Copy out each line of the listing below where the string "proportion" appears.

RECORDS FOR THIS TASK |
====

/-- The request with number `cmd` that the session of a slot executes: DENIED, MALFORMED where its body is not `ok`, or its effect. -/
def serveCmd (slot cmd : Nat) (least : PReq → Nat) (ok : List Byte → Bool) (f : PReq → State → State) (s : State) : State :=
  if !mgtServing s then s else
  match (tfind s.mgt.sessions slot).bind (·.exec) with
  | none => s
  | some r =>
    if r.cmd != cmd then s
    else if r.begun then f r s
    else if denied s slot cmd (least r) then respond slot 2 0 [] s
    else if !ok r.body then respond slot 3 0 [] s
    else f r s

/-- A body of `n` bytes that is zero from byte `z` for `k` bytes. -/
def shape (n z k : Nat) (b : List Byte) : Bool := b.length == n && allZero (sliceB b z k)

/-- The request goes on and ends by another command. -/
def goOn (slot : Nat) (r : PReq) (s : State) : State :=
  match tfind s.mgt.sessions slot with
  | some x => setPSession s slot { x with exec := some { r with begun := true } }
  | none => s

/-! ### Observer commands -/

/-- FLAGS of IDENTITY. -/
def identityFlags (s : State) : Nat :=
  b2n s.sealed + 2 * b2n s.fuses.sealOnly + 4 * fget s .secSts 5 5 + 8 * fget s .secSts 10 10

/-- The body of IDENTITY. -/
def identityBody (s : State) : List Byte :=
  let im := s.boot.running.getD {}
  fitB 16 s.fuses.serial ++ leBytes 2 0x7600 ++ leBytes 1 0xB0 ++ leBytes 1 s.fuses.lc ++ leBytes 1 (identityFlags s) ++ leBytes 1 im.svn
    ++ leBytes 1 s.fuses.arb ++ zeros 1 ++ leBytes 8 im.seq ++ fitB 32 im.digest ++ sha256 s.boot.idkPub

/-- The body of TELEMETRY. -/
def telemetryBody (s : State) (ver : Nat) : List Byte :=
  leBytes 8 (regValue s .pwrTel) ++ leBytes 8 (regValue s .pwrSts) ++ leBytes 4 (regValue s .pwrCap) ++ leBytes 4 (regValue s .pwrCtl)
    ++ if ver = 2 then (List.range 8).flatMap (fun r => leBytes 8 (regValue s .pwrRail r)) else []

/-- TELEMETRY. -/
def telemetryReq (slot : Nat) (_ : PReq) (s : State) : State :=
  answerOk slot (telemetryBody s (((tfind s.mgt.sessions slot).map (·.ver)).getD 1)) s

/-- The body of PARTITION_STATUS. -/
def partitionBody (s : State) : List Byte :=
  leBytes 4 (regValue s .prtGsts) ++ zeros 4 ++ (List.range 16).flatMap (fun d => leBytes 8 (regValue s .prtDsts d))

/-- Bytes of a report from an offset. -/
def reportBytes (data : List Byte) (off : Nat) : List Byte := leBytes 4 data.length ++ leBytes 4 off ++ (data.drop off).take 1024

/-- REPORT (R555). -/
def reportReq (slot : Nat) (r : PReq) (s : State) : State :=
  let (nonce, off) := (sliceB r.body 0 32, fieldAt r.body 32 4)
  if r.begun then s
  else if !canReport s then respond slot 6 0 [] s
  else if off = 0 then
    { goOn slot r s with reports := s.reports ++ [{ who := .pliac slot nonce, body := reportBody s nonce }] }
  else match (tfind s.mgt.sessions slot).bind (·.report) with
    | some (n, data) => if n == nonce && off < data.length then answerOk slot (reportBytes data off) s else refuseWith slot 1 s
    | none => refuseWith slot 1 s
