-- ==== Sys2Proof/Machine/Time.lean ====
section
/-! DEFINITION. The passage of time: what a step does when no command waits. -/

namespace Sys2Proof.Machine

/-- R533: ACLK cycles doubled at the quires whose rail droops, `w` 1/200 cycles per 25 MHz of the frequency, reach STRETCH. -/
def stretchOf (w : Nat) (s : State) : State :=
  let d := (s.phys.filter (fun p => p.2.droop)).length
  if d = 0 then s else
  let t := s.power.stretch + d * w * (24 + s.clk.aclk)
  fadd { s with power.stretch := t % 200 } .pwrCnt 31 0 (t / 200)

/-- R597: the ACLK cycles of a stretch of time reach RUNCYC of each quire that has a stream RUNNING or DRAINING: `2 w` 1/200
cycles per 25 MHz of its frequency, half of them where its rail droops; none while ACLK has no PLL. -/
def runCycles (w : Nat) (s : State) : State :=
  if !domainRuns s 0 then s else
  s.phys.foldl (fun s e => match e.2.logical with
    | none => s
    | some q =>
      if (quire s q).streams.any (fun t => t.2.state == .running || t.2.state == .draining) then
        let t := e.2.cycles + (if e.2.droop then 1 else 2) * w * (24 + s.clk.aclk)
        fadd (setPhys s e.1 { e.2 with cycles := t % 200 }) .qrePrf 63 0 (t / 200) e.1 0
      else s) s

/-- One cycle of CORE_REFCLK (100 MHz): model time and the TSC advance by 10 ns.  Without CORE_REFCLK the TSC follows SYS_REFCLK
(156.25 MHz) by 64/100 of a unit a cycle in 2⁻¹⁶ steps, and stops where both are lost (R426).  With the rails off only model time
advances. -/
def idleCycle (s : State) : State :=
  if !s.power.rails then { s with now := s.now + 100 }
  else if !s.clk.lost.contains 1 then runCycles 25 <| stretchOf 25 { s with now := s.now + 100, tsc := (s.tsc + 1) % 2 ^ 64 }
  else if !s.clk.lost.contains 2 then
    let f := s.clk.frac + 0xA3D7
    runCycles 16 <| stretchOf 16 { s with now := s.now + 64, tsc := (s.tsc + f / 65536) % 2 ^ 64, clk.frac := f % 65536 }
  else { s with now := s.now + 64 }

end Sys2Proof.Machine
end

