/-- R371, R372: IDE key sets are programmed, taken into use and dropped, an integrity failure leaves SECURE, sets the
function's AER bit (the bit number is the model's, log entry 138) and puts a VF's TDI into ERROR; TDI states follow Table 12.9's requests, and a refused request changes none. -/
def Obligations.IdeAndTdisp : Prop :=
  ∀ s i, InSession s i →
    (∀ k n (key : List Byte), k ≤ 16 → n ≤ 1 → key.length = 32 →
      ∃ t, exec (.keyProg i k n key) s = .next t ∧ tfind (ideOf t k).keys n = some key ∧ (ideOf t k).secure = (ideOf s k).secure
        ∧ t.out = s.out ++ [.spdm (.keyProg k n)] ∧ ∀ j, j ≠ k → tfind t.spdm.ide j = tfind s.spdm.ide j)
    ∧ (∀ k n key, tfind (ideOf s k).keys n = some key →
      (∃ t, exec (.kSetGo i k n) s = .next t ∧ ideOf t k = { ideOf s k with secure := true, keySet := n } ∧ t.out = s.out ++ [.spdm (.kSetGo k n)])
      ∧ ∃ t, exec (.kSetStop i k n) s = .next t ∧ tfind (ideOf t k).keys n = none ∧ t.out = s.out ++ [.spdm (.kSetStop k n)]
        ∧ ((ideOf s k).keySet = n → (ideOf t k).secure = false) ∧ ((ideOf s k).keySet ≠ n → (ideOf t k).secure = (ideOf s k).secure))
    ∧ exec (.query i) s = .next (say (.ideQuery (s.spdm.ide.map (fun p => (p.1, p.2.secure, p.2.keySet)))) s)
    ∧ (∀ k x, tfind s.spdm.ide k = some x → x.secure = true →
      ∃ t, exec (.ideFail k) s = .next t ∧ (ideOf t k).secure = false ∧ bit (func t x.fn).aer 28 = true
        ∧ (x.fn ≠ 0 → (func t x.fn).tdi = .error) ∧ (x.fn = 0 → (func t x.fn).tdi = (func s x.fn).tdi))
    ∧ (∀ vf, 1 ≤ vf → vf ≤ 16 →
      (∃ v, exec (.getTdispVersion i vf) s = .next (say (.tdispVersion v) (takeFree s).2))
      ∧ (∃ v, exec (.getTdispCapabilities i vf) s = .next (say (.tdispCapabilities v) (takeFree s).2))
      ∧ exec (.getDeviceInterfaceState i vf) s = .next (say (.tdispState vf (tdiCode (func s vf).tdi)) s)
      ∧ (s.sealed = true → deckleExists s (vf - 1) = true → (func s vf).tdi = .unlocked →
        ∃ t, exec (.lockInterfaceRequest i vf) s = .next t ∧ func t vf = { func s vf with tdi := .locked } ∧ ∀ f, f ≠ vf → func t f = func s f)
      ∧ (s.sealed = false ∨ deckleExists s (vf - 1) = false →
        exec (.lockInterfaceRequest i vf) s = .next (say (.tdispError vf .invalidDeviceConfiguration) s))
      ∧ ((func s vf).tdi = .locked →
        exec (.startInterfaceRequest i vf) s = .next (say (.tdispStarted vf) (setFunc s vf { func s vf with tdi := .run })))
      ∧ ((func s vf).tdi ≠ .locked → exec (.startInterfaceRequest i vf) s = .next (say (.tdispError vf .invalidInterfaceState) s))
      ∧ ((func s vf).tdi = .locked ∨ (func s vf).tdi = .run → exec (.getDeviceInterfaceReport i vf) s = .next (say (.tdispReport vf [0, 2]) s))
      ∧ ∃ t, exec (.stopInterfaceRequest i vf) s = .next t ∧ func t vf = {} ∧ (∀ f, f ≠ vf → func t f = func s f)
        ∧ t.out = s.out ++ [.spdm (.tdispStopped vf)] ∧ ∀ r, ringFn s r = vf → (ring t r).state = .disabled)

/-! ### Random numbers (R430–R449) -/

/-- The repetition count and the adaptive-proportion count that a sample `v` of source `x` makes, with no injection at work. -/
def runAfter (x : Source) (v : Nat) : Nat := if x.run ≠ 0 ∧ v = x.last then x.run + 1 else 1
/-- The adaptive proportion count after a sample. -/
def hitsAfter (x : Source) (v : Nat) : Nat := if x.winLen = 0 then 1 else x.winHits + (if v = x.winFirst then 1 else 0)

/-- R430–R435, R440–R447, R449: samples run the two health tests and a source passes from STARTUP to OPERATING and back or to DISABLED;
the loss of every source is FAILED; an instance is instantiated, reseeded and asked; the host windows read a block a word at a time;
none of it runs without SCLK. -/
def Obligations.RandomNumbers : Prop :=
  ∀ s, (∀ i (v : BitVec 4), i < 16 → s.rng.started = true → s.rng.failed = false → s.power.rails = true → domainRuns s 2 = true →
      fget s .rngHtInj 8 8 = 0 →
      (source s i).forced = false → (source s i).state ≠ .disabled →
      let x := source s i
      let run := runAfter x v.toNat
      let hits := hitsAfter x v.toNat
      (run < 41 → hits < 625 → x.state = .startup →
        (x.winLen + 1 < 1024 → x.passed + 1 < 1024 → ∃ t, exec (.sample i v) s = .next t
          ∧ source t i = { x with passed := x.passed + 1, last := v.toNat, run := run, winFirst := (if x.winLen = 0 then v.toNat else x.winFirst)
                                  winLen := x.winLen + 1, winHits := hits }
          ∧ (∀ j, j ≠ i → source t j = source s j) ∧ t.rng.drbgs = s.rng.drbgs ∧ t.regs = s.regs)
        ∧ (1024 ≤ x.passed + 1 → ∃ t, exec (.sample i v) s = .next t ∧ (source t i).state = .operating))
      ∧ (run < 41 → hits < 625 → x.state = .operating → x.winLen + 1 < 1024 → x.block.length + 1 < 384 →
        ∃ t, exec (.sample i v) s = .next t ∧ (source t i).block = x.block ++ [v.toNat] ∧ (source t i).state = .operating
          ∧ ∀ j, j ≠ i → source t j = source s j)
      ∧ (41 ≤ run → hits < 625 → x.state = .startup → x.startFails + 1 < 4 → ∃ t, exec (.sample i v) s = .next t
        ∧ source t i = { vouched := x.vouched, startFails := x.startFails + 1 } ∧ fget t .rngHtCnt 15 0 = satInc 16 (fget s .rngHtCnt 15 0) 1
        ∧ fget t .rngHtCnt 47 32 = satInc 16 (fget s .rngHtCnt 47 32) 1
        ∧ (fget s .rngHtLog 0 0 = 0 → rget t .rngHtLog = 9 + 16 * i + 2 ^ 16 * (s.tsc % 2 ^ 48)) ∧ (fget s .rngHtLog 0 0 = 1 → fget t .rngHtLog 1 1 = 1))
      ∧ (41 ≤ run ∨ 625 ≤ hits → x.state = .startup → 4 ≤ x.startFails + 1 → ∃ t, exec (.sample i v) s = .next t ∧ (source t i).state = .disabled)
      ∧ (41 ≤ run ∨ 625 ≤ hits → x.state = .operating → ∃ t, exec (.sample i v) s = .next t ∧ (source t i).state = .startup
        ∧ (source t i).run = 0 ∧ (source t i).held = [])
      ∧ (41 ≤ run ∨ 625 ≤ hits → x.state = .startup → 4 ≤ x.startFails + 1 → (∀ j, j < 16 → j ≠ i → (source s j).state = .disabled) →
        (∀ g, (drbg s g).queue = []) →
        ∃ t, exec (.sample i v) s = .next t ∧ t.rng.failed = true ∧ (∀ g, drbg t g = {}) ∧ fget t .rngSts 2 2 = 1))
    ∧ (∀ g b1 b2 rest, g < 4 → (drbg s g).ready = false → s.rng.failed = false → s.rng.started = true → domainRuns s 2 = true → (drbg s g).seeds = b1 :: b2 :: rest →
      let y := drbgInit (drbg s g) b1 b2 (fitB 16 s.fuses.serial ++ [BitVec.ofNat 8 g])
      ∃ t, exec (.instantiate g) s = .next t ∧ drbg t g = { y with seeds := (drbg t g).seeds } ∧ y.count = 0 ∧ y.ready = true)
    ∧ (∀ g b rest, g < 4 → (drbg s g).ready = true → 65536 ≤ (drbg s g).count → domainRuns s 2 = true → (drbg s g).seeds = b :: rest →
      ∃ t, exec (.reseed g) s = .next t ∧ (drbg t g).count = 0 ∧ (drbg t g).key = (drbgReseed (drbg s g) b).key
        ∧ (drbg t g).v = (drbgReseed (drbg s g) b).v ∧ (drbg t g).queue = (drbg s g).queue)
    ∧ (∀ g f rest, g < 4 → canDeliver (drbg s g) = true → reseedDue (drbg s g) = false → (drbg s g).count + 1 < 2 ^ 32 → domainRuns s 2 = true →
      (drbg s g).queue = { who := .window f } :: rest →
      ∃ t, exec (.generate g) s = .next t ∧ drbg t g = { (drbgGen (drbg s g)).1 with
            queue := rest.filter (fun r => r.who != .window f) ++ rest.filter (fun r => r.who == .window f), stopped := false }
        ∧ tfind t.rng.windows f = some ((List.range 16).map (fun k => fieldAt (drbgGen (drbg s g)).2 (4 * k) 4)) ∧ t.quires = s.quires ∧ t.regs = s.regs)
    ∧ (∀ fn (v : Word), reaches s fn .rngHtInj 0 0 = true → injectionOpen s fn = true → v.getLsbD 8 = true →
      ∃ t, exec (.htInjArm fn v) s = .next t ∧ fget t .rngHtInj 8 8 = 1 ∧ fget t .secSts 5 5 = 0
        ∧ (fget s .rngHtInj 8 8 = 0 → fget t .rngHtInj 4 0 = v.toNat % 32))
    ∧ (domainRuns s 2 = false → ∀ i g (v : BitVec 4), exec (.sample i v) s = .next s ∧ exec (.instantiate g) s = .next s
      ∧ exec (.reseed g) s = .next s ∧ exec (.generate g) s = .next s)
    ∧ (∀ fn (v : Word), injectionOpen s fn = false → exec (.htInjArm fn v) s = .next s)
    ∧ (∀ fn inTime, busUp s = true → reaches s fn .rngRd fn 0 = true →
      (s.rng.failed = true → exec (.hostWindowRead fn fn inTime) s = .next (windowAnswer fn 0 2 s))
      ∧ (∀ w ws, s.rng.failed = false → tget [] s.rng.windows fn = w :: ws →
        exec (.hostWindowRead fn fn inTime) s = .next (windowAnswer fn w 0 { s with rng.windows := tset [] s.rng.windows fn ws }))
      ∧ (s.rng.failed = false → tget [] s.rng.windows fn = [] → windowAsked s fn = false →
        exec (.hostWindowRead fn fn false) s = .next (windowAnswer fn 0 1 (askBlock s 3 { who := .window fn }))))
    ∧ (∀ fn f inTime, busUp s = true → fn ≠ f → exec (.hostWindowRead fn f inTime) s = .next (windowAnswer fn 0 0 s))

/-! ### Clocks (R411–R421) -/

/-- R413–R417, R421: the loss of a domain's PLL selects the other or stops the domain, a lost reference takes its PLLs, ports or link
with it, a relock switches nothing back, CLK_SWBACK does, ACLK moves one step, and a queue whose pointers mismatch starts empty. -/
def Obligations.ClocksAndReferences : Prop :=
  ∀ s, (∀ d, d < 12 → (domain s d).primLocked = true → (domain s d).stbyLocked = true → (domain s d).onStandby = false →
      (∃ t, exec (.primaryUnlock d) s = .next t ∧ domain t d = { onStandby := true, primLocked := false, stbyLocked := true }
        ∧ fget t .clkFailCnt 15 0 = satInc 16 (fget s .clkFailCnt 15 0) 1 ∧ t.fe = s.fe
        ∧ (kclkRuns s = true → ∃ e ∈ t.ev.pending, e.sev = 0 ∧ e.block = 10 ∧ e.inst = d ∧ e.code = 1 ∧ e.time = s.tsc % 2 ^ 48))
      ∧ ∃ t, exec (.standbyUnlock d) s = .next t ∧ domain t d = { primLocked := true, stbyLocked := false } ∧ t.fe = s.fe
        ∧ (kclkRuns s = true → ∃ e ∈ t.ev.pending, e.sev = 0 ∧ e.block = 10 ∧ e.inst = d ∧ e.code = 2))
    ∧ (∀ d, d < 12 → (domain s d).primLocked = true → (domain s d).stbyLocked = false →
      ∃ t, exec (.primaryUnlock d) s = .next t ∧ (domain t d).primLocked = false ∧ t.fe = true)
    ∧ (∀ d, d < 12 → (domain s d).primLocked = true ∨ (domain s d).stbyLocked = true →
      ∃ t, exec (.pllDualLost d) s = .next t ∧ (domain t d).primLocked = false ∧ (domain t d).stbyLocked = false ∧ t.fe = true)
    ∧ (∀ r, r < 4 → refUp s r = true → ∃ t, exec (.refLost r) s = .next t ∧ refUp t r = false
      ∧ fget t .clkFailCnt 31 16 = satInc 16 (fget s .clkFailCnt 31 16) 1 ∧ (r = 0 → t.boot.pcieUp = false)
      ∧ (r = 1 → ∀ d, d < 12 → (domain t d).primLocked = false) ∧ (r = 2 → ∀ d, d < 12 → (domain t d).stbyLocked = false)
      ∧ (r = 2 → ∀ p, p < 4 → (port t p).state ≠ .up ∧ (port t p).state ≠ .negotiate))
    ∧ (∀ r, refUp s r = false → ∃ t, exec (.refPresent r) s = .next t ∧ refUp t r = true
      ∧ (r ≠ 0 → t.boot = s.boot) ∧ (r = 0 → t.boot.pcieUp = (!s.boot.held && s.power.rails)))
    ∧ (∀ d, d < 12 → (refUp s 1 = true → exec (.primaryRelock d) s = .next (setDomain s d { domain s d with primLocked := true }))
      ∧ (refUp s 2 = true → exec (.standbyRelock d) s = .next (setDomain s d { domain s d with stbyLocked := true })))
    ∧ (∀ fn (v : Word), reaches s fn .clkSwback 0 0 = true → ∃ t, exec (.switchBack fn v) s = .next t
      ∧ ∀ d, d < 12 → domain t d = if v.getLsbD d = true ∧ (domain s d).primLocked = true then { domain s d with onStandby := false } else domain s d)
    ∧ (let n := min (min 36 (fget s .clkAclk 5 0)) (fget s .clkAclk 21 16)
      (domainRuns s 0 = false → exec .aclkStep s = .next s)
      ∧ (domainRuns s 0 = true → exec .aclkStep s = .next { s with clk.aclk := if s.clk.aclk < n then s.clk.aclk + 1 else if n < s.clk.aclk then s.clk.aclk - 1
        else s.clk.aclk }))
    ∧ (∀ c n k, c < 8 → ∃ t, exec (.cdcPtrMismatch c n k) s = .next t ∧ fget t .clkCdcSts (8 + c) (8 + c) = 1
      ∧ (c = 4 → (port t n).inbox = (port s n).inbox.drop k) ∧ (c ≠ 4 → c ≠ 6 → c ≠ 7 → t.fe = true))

====

RESPONSE |
/-- The repetition count and the adaptive-proportion count that a sample `v` of source `x` makes, with no injection at work. -/
/-- The adaptive proportion count after a sample. -/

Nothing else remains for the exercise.